◆ About this exercise: Each line below with the string "written" should be copied.

[Extracted records]
-- ==== Sys2Proof/Tests/Slice0.lean ====
section
/-! SUPPORT. The model's own tests: expected values are the spec's (95_test_vectors.md and the examples of
opcode_table.json), and for each statement with hypotheses a state and operands that meet them. -/

namespace Sys2Proof.Tests

open Sys2Proof.Machine

/-! ### The states used -/

/-- The configuration of program P6 (95_test_vectors.md): two pixels, one segment. -/
def tiny : Cfg where
  n := 2
  segs := [⟨0, 1⟩]
  fadeSpeed := 3
  t1h := 700
  t1l := 600
  t0h := 350
  t0l := 800
  treset := 70000
  clkPeriodNs := 50
  legal := by decide

/-- The block of program P6 with the given store. -/
def tinyAt (cur tgt : List Color) : State := { State.init tiny with cur := cur, tgt := tgt }

/-- The store of program P6 after its line 1. -/
def lit : State := tinyAt [0x000000, 0x008001] [0x000000, 0x008001]

/-- A CLEAR has begun: the first instruction of its frame is on the line. -/
def busy : State := beginCmd .clear lit

/-- A DRAW has begun: its first fade pass runs. -/
def fading : State := beginCmd .draw lit

/-- The block held in reset. -/
def heldState : State := { State.init tiny with held := true }

/-- What the ports hold at an edge with nothing offered. -/
def quiet : Pins := ⟨false, false, false, 0, none⟩

/-- What the ports hold at an edge with `rst = 1`. -/
def resetPins : Pins := ⟨true, false, false, 0, none⟩

/-- `-1 0 0 0`, the canonical DRAW line. -/
def drawLine : List Byte := [0x2D#8, 0x31#8, 0x20#8, 0x30#8, 0x20#8, 0x30#8, 0x20#8, 0x30#8]

/-- `5 9 9 9`: in the configuration of P6 the index is `2N+S`, unmapped. -/
def unmappedLine : List Byte := [0x35#8, 0x20#8, 0x39#8, 0x20#8, 0x39#8, 0x20#8, 0x39#8]

/-- The state of a finished outcome, to read a test's result from. -/
def after (o : Host.Outcome State Fault Refusal) : State :=
  match o with
  | .next t => t
  | .fault _ => lit
  | .refused _ => lit

/-! ### Well-formedness: one ill-formed command for each check (30_encoding.md R99) -/

theorem test_wf_setPixel :
    Instr.wf Cfg.reference (.setPixel 41 0) = true ∧ Instr.wf Cfg.reference (.setPixel 42 0) = false := by decide

theorem test_wf_setTarget :
    Instr.wf Cfg.reference (.setTarget 41 0) = true ∧ Instr.wf Cfg.reference (.setTarget 42 0) = false := by decide

theorem test_wf_setSegTarget :
    Instr.wf Cfg.reference (.setSegTarget 3 0) = true ∧ Instr.wf Cfg.reference (.setSegTarget 4 0) = false := by decide

/-- An illegal configuration is refused: a segment that runs past the store (00_scope.md R11), a reset gap that is not
above the protocol's minimum (R9), a store of no pixels (R7). -/
theorem test_illegal_configurations :
    Params.legal { tiny.toParams with segs := [⟨0, 2⟩] } = false ∧
      Params.legal { tiny.toParams with segs := [⟨1, 0⟩] } = false ∧
      Params.legal { tiny.toParams with treset := 50000 } = false ∧
      Params.legal { tiny.toParams with n := 0, segs := [] } = false ∧
      Params.legal { tiny.toParams with fadeSpeed := 0 } = false ∧
      Params.legal { tiny.toParams with t0l := 0 } = false ∧
      Params.legal { tiny.toParams with clkPeriodNs := 0 } = false := by decide

/-! ### Decoding: words written out bit by bit (30_encoding.md R80, R82, R97; opcode_table.json) -/

/-- `5 255 0 0`, the table's example of SETPIXEL; bytes 35 20 32 35 35 20 30 20 30. -/
theorem test_decode_setPixel :
    decode Cfg.reference
        [0b00110101#8, 0b00100000#8, 0b00110010#8, 0b00110101#8, 0b00110101#8, 0b00100000#8, 0b00110000#8,
         0b00100000#8, 0b00110000#8]
      = .setPixel 5 0x00FF00 := by decide

/-- `83 255 255 255` (V1): the last of the target window. -/
theorem test_decode_setTarget :
    decode Cfg.reference
        [0b00111000#8, 0b00110011#8, 0b00100000#8, 0b00110010#8, 0b00110101#8, 0b00110101#8, 0b00100000#8,
         0b00110010#8, 0b00110101#8, 0b00110101#8, 0b00100000#8, 0b00110010#8, 0b00110101#8, 0b00110101#8]
      = .setTarget 41 0xFFFFFF := by decide

/-- `87 0x0A 0x14 0x1e` (V1): the last of the segment window, hexadecimal digits in both cases. -/
theorem test_decode_setSegTarget :
    decode Cfg.reference
        [0b00111000#8, 0b00110111#8, 0b00100000#8, 0b00110000#8, 0b01111000#8, 0b00110000#8, 0b01000001#8,
         0b00100000#8, 0b00110000#8, 0b01111000#8, 0b00110001#8, 0b00110100#8, 0b00100000#8, 0b00110000#8,
         0b01111000#8, 0b00110001#8, 0b01100101#8]
      = .setSegTarget 3 0x140A1E := by decide

/-- `-1 255 0x7f 3` (V1): DRAW, the colour ignored. -/
theorem test_decode_draw :
    decode Cfg.reference
        [0b00101101#8, 0b00110001#8, 0b00100000#8, 0b00110010#8, 0b00110101#8, 0b00110101#8, 0b00100000#8,
         0b00110000#8, 0b01111000#8, 0b00110111#8, 0b01100110#8, 0b00100000#8, 0b00110011#8]
      = .draw := by decide

/-- `-002 1 1 1` (V1): CLEAR, with leading zeros in the index. -/
theorem test_decode_clear :
    decode Cfg.reference
        [0b00101101#8, 0b00110000#8, 0b00110000#8, 0b00110010#8, 0b00100000#8, 0b00110001#8, 0b00100000#8,
         0b00110001#8, 0b00100000#8, 0b00110001#8]
      = .clear := by decide

/-- `-3 0 0 0` (V1): the canonical NOP. -/
theorem test_decode_nopBelow :
    decode Cfg.reference
        [0b00101101#8, 0b00110011#8, 0b00100000#8, 0b00110000#8, 0b00100000#8, 0b00110000#8, 0b00100000#8,
         0b00110000#8]
      = .nopBelow := by decide

/-- `4294967295 0 0 0` (V1): a NOP and not a DRAW, no index wraps. -/
theorem test_decode_nopBeyond :
    decode Cfg.reference
        [0b00110100#8, 0b00110010#8, 0b00111001#8, 0b00110100#8, 0b00111001#8, 0b00110110#8, 0b00110111#8,
         0b00110010#8, 0b00111001#8, 0b00110101#8, 0b00100000#8, 0b00110000#8, 0b00100000#8, 0b00110000#8,
         0b00100000#8, 0b00110000#8]
      = .nopBeyond := by decide

/-- `5 0X1F 0 0` (V2): a capital `X`. -/
theorem test_decode_nopMalformed :
    decode Cfg.reference
        [0b00110101#8, 0b00100000#8, 0b00110000#8, 0b01011000#8, 0b00110001#8, 0b01000110#8, 0b00100000#8,
         0b00110000#8, 0b00100000#8, 0b00110000#8]
      = .nopMalformed := by decide

/-- Words of the table: the index image of DRAW, CLEAR, the canonical NOP, index 88, and the five bytes of `5 1 2`. -/
theorem test_decode_tableWords :
    decodeTableWord 32 0b11111111111111111111111111111111 = some .draw ∧
      decodeTableWord 32 0b11111111111111111111111111111110 = some .clear ∧
      decodeTableWord 32 0b11111111111111111111111111111101 = some .nopBelow ∧
      decodeTableWord 32 0b00000000000000000000000001011000 = some .nopBeyond ∧
      decodeTableWord 40 0x3220312035 = some .nopMalformed := by decide

/-- The two indices 41 and 42 (V1): the last of the pixel window and the first of the target window. -/
theorem test_decode_windowBoundary :
    decode Cfg.reference [0x34#8, 0x31#8, 0x20#8, 0x31#8, 0x20#8, 0x32#8, 0x20#8, 0x33#8] = .setPixel 41 0x020103 ∧
      decode Cfg.reference [0x34#8, 0x32#8, 0x20#8, 0x31#8, 0x20#8, 0x32#8, 0x20#8, 0x33#8] = .setTarget 0 0x020103 := by
  decide

/-- The streaming decoder on the DRAW line and on `5 1 2 3 ` with its trailing space (V2). -/
theorem test_streaming :
    scanEnd Cfg.reference (scanBytes Cfg.reference scanStart drawLine) = .draw ∧
      scanEnd Cfg.reference (scanBytes Cfg.reference scanStart
        [0x35#8, 0x20#8, 0x31#8, 0x20#8, 0x32#8, 0x20#8, 0x33#8, 0x20#8]) = .nopMalformed := by decide

/-! ### One step of each command -/

/-- V6, line `3 1 2 3`. -/
theorem test_setPixel_writes_both :
    memRead .cur 3 (after (exec (.setPixel 3 0x020103) State.reset)) = 0x020103 ∧
      memRead .tgt 3 (after (exec (.setPixel 3 0x020103) State.reset)) = 0x020103 ∧
      memRead .tgt 4 (after (exec (.setPixel 3 0x020103) State.reset)) = 0 := by decide

/-- V6, line `45 9 9 9`: the current colour stays. -/
theorem test_setTarget_leaves_current :
    memRead .tgt 1 (after (exec (.setTarget 1 0x090909) lit)) = 0x090909 ∧
      memRead .cur 1 (after (exec (.setTarget 1 0x090909) lit)) = 0x008001 := by decide

/-- V6, line `85 0 0 7`: segment 1 is pixels 0 to 13, and both ends are written. -/
theorem test_setSegTarget_inclusive :
    memRead .tgt 0 (after (exec (.setSegTarget 1 0x000007) State.reset)) = 0x000007 ∧
      memRead .tgt 13 (after (exec (.setSegTarget 1 0x000007) State.reset)) = 0x000007 ∧
      memRead .tgt 14 (after (exec (.setSegTarget 1 0x000007) State.reset)) = 0 := by decide

/-- P6, line 2: the two one-cells of the frame, and its last instruction. -/
theorem test_draw_converged_frame :
    (after (exec .draw lit)).w.length = 97 ∧
      (after (exec .draw lit)).w[64]? = some (.holdHigh 700) ∧ (after (exec .draw lit)).w[65]? = some (.holdLow 600) ∧
      (after (exec .draw lit)).w[62]? = some (.holdHigh 350) ∧ (after (exec .draw lit)).w[94]? = some (.holdHigh 700) ∧
      (after (exec .draw lit)).w[96]? = some (.holdLow 70000) := by decide

/-- P1 on two pixels: a target of 9 takes three passes, three frames of 97 instructions. -/
theorem test_draw_three_passes :
    (after (exec .draw (tinyAt [0, 0] [0x000009, 0]))).w.length = 291 ∧
      (after (exec .draw (tinyAt [0, 0] [0x000009, 0]))).cur = [0x000009, 0] := by decide +kernel

/-- P3, line 4: everything is zero, one frame is sent, its length is that of zero cells. -/
theorem test_clear :
    (after (exec .clear lit)).cur = [0, 0] ∧ (after (exec .clear lit)).tgt = [0, 0] ∧
      totalNs (after (exec .clear lit)).w = 48 * 1150 + 70000 := by decide

theorem test_nopBelow : after (exec .nopBelow busy) = busy := by decide

theorem test_nopBeyond : after (exec .nopBeyond fading) = fading := by decide

theorem test_nopMalformed : after (exec .nopMalformed heldState) = heldState := by decide

/-- A step from reset with the word of CLEAR placed runs it: the frame of 42 zero pixels. -/
theorem test_step_runs_placed_word :
    (after (step (State.reset.withFetchWord 32 0xFFFFFFFE))).w.length = 2017 ∧
      (after (step (State.reset.withFetchWord 32 0xFFFFFFFE))).input = [] := by decide +kernel

/-! ### Parts -/

/-- V3: a step up, a step that lands, a step down, a step at speed 300. -/
theorem test_fadeStep :
    fadeStep 3 0 4 = 3 ∧ fadeStep 3 7 9 = 9 ∧ fadeStep 3 200 10 = 197 ∧ fadeStep 300 17 200 = 200 := by decide

/-- V4: green down, red stays, blue up. -/
theorem test_fadePixel : fadePixel 3 0x100000 0x0000FF = 0x0D0003 := by decide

◆ Answer to the exercise:
/-! ### Decoding: words written out bit by bit (30_encoding.md R80, R82, R97; opcode_table.json) -/
/-- V6, line `85 0 0 7`: segment 1 is pixels 0 to 13, and both ends are written. -/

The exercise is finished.